В офисе было четыре комнаты. К большой комнате, где мы сидели, с огромными окнами с изящными карнизами, примыкали маленькая кухня, туалет и оранжерея, которая была на самом деле аккуратно застекленной частью балкона. Мне очень нравился этот островок зелени. Я ухаживала за двумя кустами герани. Один из них пустил побеги. Джайлс сказал мне, что я обязательно погублю цветы, если буду выкапывать их каждый день. Мне стоило нечеловеческих усилий заставить себя не трогать цветы в течение последних трех дней.
– Хорошо, если ты считаешь, что это необходимо, – сказал Джайлс и сжал губы, пронзив меня взглядом, полным раздражения.
– Считаю. Я действительно так считаю. – Пирс положил телефонную трубку. – Я ухожу повидать крестного. Поговорю с ним о взносе… Ленч у Симпсона. Нельзя спускать старого проходимца с крючка. Какие жертвы я приношу, чтобы сохранить британский высший класс!
Джайлс откинулся в кресле. Легкая тень презрения мелькнула в его глазах. Мы хорошо знали, что Пирс будет наслаждаться обедом за счет старика, а потом, выпив огромное количество шампанского, красного бургундского и бренди, пойдет домой и завалится спать.

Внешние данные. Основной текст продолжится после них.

-- ==== Sys2Proof/Machine/Fabric.lean ====
section
/-! DEFINITION. The Qworix fabric as this device sees it: packets that arrive, counters and releases, groups, reductions
and death (20, R346 to R372), and the loss of a part (18, R311; 24, R393). Peers are the environment (log 13), and the
encodings of ARG, RTAG and K that the spec does not give are those of log 18. -/

namespace Sys2Proof.Machine

/-! ### Arrival (R349 to R352) -/

/-- A packet leaves with its fields as they stand: a copy that a switch passes on (R363). -/
def State.forward (s : State) (p : Packet) : State := { s with net := s.net ++ [p] }

/-- A packet is dropped and counted in the error log (R350, R352, R357, R363, R370). -/
def State.logDrop (s : State) : State := s.modHub fun h => { h with errlog := h.errlog + 1 }

/-- A packet's age in µs, modulo 4,096 (R351). -/
def State.age (s : State) (p : Packet) : Nat := (s.clk / 1600 + 4096 - p.birth.toNat) % 4096

/-- The packets on their way once the clk is `clk`: those that have reached 498 µs are gone (R293, R351). The time that has
passed is added to the age that each had, so no packet looks young again after 4,096 µs. -/
def State.purged (s : State) (clk : Nat) : List Packet :=
  s.net.filter fun p => decide (s.age p + (clk / 1600 - s.clk / 1600) < 498)

/-- The first clk at which a time of `ms` milliseconds that began at `since` is over. -/
def State.over (s : State) (since ms : Nat) : Bool := decide (since + ms * 1600000 ≤ s.clk)
/-- HOLD in ms (R352). -/
def State.holdMs (s : State) : Nat := max 1 s.hub.hold

/-- Does any link carry traffic (R346)? A link that has not trained carries none (R399). -/
def Hub.linked (h : Hub) : Bool := (List.range 48).any fun l => (tabGet h.links l).getD false

/-- Is a peer live and of this device's partition (R352)? -/
def State.peerOk (s : State) (p : BitVec 12) : Bool := match tabGet s.hub.peers p.toNat with
  | some (.live, true) => true
  | _ => false

/-- The arrival of a packet: it is no longer on its way; an old one is discarded (R351), and one from a peer that is
not live or of another partition is dropped and counted (R352). `here` says that the packet is for this device; nothing
arrives from another device over links that are down (R346). -/
def State.arrive (s : State) (p : Packet) (here : Bool) (f : State → State) : State :=
  if !here || !(s.hub.linked || p.src == s.hub.peer) then s
  else
    let t := { s with net := s.net.erase p }
    if 498 ≤ s.age p then t
    else if !s.peerOk p.src then t.logDrop
    else f t

/-- A packet of a type that is addressed to this device (R349, R350). -/
def State.mine (s : State) (p : Packet) (typ : BitVec 8) : Bool := p.dst == s.hub.peer && p.typ == typ

/-- HEARTBEAT: a flit on an idle link changes nothing that a program can see (R346). -/
def execHeartbeat (_link : Nat) (s : State) : Host.Outcome State Fault Refusal := .next s
/-- FLIT_RESEND: a program sees a resent flit only as delay (R346). -/
def execFlitResend (_link : Nat) (s : State) : Host.Outcome State Fault Refusal := .next s

/-- LINK_RETRAIN: the link carries traffic again (R346). -/
def execLinkRetrain (link : Nat) (s : State) : Host.Outcome State Fault Refusal :=
  .next (s.modHub fun h => { h with links := tabPut h.links link true })

/-- PACKET_EXPIRY: a packet of 498 µs or more is discarded (R351). -/
def execPacketExpiry (n : Nat) (s : State) : Host.Outcome State Fault Refusal :=
  .next (match s.net[n]? with
    | some p => if 498 ≤ s.age p then { s with net := s.net.eraseIdx n } else s
    | none => s)

/-- A TYPE that the device does not use (R350). -/
def execUnassignedPacketType (p : Packet) (s : State) : Host.Outcome State Fault Refusal :=
  .next (s.arrive p (p.dst == s.hub.peer && !typAssigned p.typ) State.logDrop)

/-! ### Exposed windows (R353) -/

/- The reasons of a refusal (R227). -/
namespace Reason
def revoked : BitVec 8 := 1
def outOfWindow : BitVec 8 := 2
def noObject : BitVec 8 := 3
def peerDead : BitVec 8 := 4
def shortfall : BitVec 8 := 5
def closed : BitVec 8 := 6
def poisoned : BitVec 8 := 7
end Reason

/-- Does an entry cover an access of a peer (R353)? -/
def WinEntry.covers (e : WinEntry) (peer : BitVec 12) (off n : Nat) : Bool :=
  e.valid && (e.any || e.importer == peer) && decide (e.obase.toNat ≤ off) && decide (off + n ≤ e.obase.toNat + e.size.toNat)

/-- The entry that decides an access: the lowest-numbered one that covers it (R353). -/
def State.windowFor (s : State) (peer : BitVec 12) (off n : Nat) : Option WinEntry :=
  ((s.hub.windows.find? fun e => WinEntry.covers e.2 peer off n)).map (·.2)

/-- The active region with a region number. -/
def State.regionNamed (s : State) (rgn : Nat) : Option Word := s.hub.regions.find? fun r => s.rcbRgn r == rgn

/-- The keys of `n` bytes at an offset of this device's window, checked as R353 gives, or the reason of the refusal. -/
def State.windowKeys (s : State) (peer : BitVec 12) (off n : Nat) (right : WinEntry → Bool) (k : AccKind) :
    Except (BitVec 8) (List Nat) :=
  match s.windowFor peer off n with
  | none => .error Reason.outOfWindow
  | some e =>
    if !right e then .error Reason.outOfWindow
    else if e.revoked then .error Reason.revoked
    else match s.regionNamed e.rgn.toNat with
      | none => .error Reason.outOfWindow
      | some r =>
        let keys := (List.range n).map fun i =>
          match s.resolve (s.regionWho r (s.firstCore r)) (e.vbase + BitVec.ofNat 64 (off - e.obase.toNat + i)) k with
          | .ok (.mem key) => some key
          | _ => none
        if keys.all (·.isSome) then .ok (keys.filterMap id) else .error Reason.outOfWindow

/-- Keys cut into runs that are contiguous and cross no 64-byte line: for each its place in the list, its first key and how many
there are. -/
def runsOf : Nat → List Nat → List (Nat × Nat × Nat)
  | _, [] => []
  | i, k :: l => match runsOf (i + 1) l with
    | (j, k2, n) :: r => if k2 = k + 1 ∧ k2 % 64 ≠ 0 then (i, k, n + 1) :: r else (i, k, 1) :: (j, k2, n) :: r
    | [] => [(i, k, 1)]

/-- The parts of a run that are performed at one instant each: aligned words of `u` bytes, or what the run has of them (R156,
R281). -/
def wordsIn (u : Nat) (r : Nat × Nat × Nat) : List ServePart :=
  let (place, k, n) := r
  (List.range ((k % u + n + u - 1) / u)).map fun w =>
    let lo := max k (u * (k / u + w))
    { line := k, len := n, key := lo, place := place + (lo - k), n := min (k + n) (u * (k / u + w + 1)) - lo }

Десять лет назад Джайлс и Пирс учились вместе в Оксфорде. Но потом до Пирса дошло, что организация, которая сочетает визиты в интересные загородные особняки и обеды с богатыми филантропами в Лондоне, может приносить неплохой доход. Он немедленно призвал Джайлса. Джайлс изучал историю, а затем работал в музеях Парижа и Рима. Пирс говорил мне, что Джайлс самый лучший. Он обладал огромными знаниями в области старинной архитектуры и был, несомненно, ценным партнером для Пирса. Никто лучше Джайлса не мог определить, кто действительно достоин получать пожертвования.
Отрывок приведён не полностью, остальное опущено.